REQUIRED ACTION: Each record that follows is to be output in full, precisely as written.

[Dataset excerpts]
▬▬▬▬▬▬▬▬▬▬

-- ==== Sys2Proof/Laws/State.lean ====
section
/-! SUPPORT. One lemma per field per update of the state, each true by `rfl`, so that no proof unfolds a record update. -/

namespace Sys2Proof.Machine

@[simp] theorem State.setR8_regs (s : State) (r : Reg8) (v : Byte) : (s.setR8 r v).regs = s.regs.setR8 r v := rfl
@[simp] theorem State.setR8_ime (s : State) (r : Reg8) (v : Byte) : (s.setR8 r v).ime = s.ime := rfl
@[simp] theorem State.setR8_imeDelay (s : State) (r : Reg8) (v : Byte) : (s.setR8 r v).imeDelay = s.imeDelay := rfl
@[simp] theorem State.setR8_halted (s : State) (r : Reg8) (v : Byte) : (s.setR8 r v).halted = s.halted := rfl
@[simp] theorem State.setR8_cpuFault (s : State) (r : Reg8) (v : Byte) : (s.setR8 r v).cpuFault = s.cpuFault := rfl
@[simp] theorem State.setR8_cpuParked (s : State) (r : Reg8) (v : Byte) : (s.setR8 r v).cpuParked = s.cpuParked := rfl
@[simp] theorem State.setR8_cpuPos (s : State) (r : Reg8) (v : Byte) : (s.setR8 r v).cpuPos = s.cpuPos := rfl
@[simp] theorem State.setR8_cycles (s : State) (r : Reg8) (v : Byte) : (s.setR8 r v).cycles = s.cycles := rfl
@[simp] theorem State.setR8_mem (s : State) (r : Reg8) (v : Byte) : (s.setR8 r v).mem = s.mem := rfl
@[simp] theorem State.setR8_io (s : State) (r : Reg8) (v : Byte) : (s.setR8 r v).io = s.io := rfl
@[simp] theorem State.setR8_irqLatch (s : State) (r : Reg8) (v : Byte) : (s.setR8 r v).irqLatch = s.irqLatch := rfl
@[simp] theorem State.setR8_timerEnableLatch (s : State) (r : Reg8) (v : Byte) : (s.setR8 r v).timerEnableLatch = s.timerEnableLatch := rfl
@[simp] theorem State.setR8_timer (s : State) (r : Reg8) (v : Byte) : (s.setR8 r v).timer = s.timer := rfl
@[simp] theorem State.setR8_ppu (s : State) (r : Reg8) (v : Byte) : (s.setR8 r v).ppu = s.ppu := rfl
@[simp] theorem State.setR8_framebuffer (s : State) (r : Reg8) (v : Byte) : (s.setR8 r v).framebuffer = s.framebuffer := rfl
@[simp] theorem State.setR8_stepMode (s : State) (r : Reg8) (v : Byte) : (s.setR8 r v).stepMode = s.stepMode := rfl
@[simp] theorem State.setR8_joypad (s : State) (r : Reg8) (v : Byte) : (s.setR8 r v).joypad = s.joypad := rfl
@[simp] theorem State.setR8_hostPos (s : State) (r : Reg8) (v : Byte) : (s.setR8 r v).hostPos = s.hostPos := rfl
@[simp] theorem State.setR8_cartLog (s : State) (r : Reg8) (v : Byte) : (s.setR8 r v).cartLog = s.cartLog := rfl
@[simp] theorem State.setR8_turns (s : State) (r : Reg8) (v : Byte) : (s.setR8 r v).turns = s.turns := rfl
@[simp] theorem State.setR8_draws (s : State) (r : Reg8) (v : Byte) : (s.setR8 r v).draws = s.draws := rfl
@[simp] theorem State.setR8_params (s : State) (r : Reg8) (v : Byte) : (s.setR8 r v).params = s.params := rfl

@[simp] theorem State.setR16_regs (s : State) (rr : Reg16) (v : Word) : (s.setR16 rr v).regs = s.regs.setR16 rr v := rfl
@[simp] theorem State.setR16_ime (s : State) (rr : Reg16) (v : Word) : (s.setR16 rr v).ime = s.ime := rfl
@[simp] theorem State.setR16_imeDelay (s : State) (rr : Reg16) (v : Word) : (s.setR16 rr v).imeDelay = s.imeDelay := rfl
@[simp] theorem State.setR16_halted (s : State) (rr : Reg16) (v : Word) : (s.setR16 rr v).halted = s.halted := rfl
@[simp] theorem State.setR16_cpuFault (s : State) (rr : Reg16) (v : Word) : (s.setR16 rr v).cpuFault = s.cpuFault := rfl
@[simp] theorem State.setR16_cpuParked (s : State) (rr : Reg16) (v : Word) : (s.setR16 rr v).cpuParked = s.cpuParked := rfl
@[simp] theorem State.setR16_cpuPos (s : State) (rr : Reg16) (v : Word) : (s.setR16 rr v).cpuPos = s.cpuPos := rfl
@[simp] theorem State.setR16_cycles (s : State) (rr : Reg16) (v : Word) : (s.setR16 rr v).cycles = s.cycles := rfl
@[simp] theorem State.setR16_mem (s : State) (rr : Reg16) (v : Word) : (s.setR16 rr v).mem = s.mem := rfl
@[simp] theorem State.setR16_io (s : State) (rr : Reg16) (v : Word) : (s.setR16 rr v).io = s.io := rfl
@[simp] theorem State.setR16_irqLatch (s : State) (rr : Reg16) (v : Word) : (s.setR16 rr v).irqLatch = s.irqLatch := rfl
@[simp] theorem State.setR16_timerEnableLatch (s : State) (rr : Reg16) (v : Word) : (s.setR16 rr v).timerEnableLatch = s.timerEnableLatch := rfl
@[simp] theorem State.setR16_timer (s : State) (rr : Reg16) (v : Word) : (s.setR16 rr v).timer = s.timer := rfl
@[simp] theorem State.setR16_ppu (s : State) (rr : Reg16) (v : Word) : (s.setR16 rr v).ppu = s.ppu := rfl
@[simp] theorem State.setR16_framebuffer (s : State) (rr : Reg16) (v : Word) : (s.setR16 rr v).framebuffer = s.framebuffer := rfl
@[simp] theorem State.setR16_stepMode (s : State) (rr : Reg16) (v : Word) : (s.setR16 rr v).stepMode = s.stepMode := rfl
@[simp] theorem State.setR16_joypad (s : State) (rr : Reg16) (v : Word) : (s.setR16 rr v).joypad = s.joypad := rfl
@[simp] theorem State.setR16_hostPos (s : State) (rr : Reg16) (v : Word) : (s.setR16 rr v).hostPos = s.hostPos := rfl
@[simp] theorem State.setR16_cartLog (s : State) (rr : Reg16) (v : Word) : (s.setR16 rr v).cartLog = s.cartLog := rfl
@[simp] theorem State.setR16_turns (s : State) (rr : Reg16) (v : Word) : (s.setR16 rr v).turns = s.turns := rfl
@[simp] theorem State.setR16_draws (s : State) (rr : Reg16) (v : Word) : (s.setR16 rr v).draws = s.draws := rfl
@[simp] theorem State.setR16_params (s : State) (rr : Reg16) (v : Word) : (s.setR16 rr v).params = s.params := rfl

▬▬▬▬▬▬▬▬▬▬

EXERCISE OUTPUT:
-- ==== Sys2Proof/Laws/State.lean ====
section
/-! SUPPORT. One lemma per field per update of the state, each true by `rfl`, so that no proof unfolds a record update. -/

namespace Sys2Proof.Machine

@[simp] theorem State.setR8_regs (s : State) (r : Reg8) (v : Byte) : (s.setR8 r v).regs = s.regs.setR8 r v := rfl
@[simp] theorem State.setR8_ime (s : State) (r : Reg8) (v : Byte) : (s.setR8 r v).ime = s.ime := rfl
@[simp] theorem State.setR8_imeDelay (s : State) (r : Reg8) (v : Byte) : (s.setR8 r v).imeDelay = s.imeDelay := rfl
@[simp] theorem State.setR8_halted (s : State) (r : Reg8) (v : Byte) : (s.setR8 r v).halted = s.halted := rfl
@[simp] theorem State.setR8_cpuFault (s : State) (r : Reg8) (v : Byte) : (s.setR8 r v).cpuFault = s.cpuFault := rfl
@[simp] theorem State.setR8_cpuParked (s : State) (r : Reg8) (v : Byte) : (s.setR8 r v).cpuParked = s.cpuParked := rfl
@[simp] theorem State.setR8_cpuPos (s : State) (r : Reg8) (v : Byte) : (s.setR8 r v).cpuPos = s.cpuPos := rfl
@[simp] theorem State.setR8_cycles (s : State) (r : Reg8) (v : Byte) : (s.setR8 r v).cycles = s.cycles := rfl
@[simp] theorem State.setR8_mem (s : State) (r : Reg8) (v : Byte) : (s.setR8 r v).mem = s.mem := rfl
@[simp] theorem State.setR8_io (s : State) (r : Reg8) (v : Byte) : (s.setR8 r v).io = s.io := rfl
@[simp] theorem State.setR8_irqLatch (s : State) (r : Reg8) (v : Byte) : (s.setR8 r v).irqLatch = s.irqLatch := rfl
@[simp] theorem State.setR8_timerEnableLatch (s : State) (r : Reg8) (v : Byte) : (s.setR8 r v).timerEnableLatch = s.timerEnableLatch := rfl
@[simp] theorem State.setR8_timer (s : State) (r : Reg8) (v : Byte) : (s.setR8 r v).timer = s.timer := rfl
@[simp] theorem State.setR8_ppu (s : State) (r : Reg8) (v : Byte) : (s.setR8 r v).ppu = s.ppu := rfl
@[simp] theorem State.setR8_framebuffer (s : State) (r : Reg8) (v : Byte) : (s.setR8 r v).framebuffer = s.framebuffer := rfl
@[simp] theorem State.setR8_stepMode (s : State) (r : Reg8) (v : Byte) : (s.setR8 r v).stepMode = s.stepMode := rfl
@[simp] theorem State.setR8_joypad (s : State) (r : Reg8) (v : Byte) : (s.setR8 r v).joypad = s.joypad := rfl
@[simp] theorem State.setR8_hostPos (s : State) (r : Reg8) (v : Byte) : (s.setR8 r v).hostPos = s.hostPos := rfl
@[simp] theorem State.setR8_cartLog (s : State) (r : Reg8) (v : Byte) : (s.setR8 r v).cartLog = s.cartLog := rfl
@[simp] theorem State.setR8_turns (s : State) (r : Reg8) (v : Byte) : (s.setR8 r v).turns = s.turns := rfl
@[simp] theorem State.setR8_draws (s : State) (r : Reg8) (v : Byte) : (s.setR8 r v).draws = s.draws := rfl
@[simp] theorem State.setR8_params (s : State) (r : Reg8) (v : Byte) : (s.setR8 r v).params = s.params := rfl

@[simp] theorem State.setR16_regs (s : State) (rr : Reg16) (v : Word) : (s.setR16 rr v).regs = s.regs.setR16 rr v := rfl
@[simp] theorem State.setR16_ime (s : State) (rr : Reg16) (v : Word) : (s.setR16 rr v).ime = s.ime := rfl
@[simp] theorem State.setR16_imeDelay (s : State) (rr : Reg16) (v : Word) : (s.setR16 rr v).imeDelay = s.imeDelay := rfl
@[simp] theorem State.setR16_halted (s : State) (rr : Reg16) (v : Word) : (s.setR16 rr v).halted = s.halted := rfl
@[simp] theorem State.setR16_cpuFault (s : State) (rr : Reg16) (v : Word) : (s.setR16 rr v).cpuFault = s.cpuFault := rfl
@[simp] theorem State.setR16_cpuParked (s : State) (rr : Reg16) (v : Word) : (s.setR16 rr v).cpuParked = s.cpuParked := rfl
@[simp] theorem State.setR16_cpuPos (s : State) (rr : Reg16) (v : Word) : (s.setR16 rr v).cpuPos = s.cpuPos := rfl
@[simp] theorem State.setR16_cycles (s : State) (rr : Reg16) (v : Word) : (s.setR16 rr v).cycles = s.cycles := rfl
@[simp] theorem State.setR16_mem (s : State) (rr : Reg16) (v : Word) : (s.setR16 rr v).mem = s.mem := rfl
@[simp] theorem State.setR16_io (s : State) (rr : Reg16) (v : Word) : (s.setR16 rr v).io = s.io := rfl
@[simp] theorem State.setR16_irqLatch (s : State) (rr : Reg16) (v : Word) : (s.setR16 rr v).irqLatch = s.irqLatch := rfl
@[simp] theorem State.setR16_timerEnableLatch (s : State) (rr : Reg16) (v : Word) : (s.setR16 rr v).timerEnableLatch = s.timerEnableLatch := rfl
@[simp] theorem State.setR16_timer (s : State) (rr : Reg16) (v : Word) : (s.setR16 rr v).timer = s.timer := rfl
@[simp] theorem State.setR16_ppu (s : State) (rr : Reg16) (v : Word) : (s.setR16 rr v).ppu = s.ppu := rfl
@[simp] theorem State.setR16_framebuffer (s : State) (rr : Reg16) (v : Word) : (s.setR16 rr v).framebuffer = s.framebuffer := rfl
@[simp] theorem State.setR16_stepMode (s : State) (rr : Reg16) (v : Word) : (s.setR16 rr v).stepMode = s.stepMode := rfl
@[simp] theorem State.setR16_joypad (s : State) (rr : Reg16) (v : Word) : (s.setR16 rr v).joypad = s.joypad := rfl
@[simp] theorem State.setR16_hostPos (s : State) (rr : Reg16) (v : Word) : (s.setR16 rr v).hostPos = s.hostPos := rfl
@[simp] theorem State.setR16_cartLog (s : State) (rr : Reg16) (v : Word) : (s.setR16 rr v).cartLog = s.cartLog := rfl
@[simp] theorem State.setR16_turns (s : State) (rr : Reg16) (v : Word) : (s.setR16 rr v).turns = s.turns := rfl
@[simp] theorem State.setR16_draws (s : State) (rr : Reg16) (v : Word) : (s.setR16 rr v).draws = s.draws := rfl
@[simp] theorem State.setR16_params (s : State) (rr : Reg16) (v : Word) : (s.setR16 rr v).params = s.params := rfl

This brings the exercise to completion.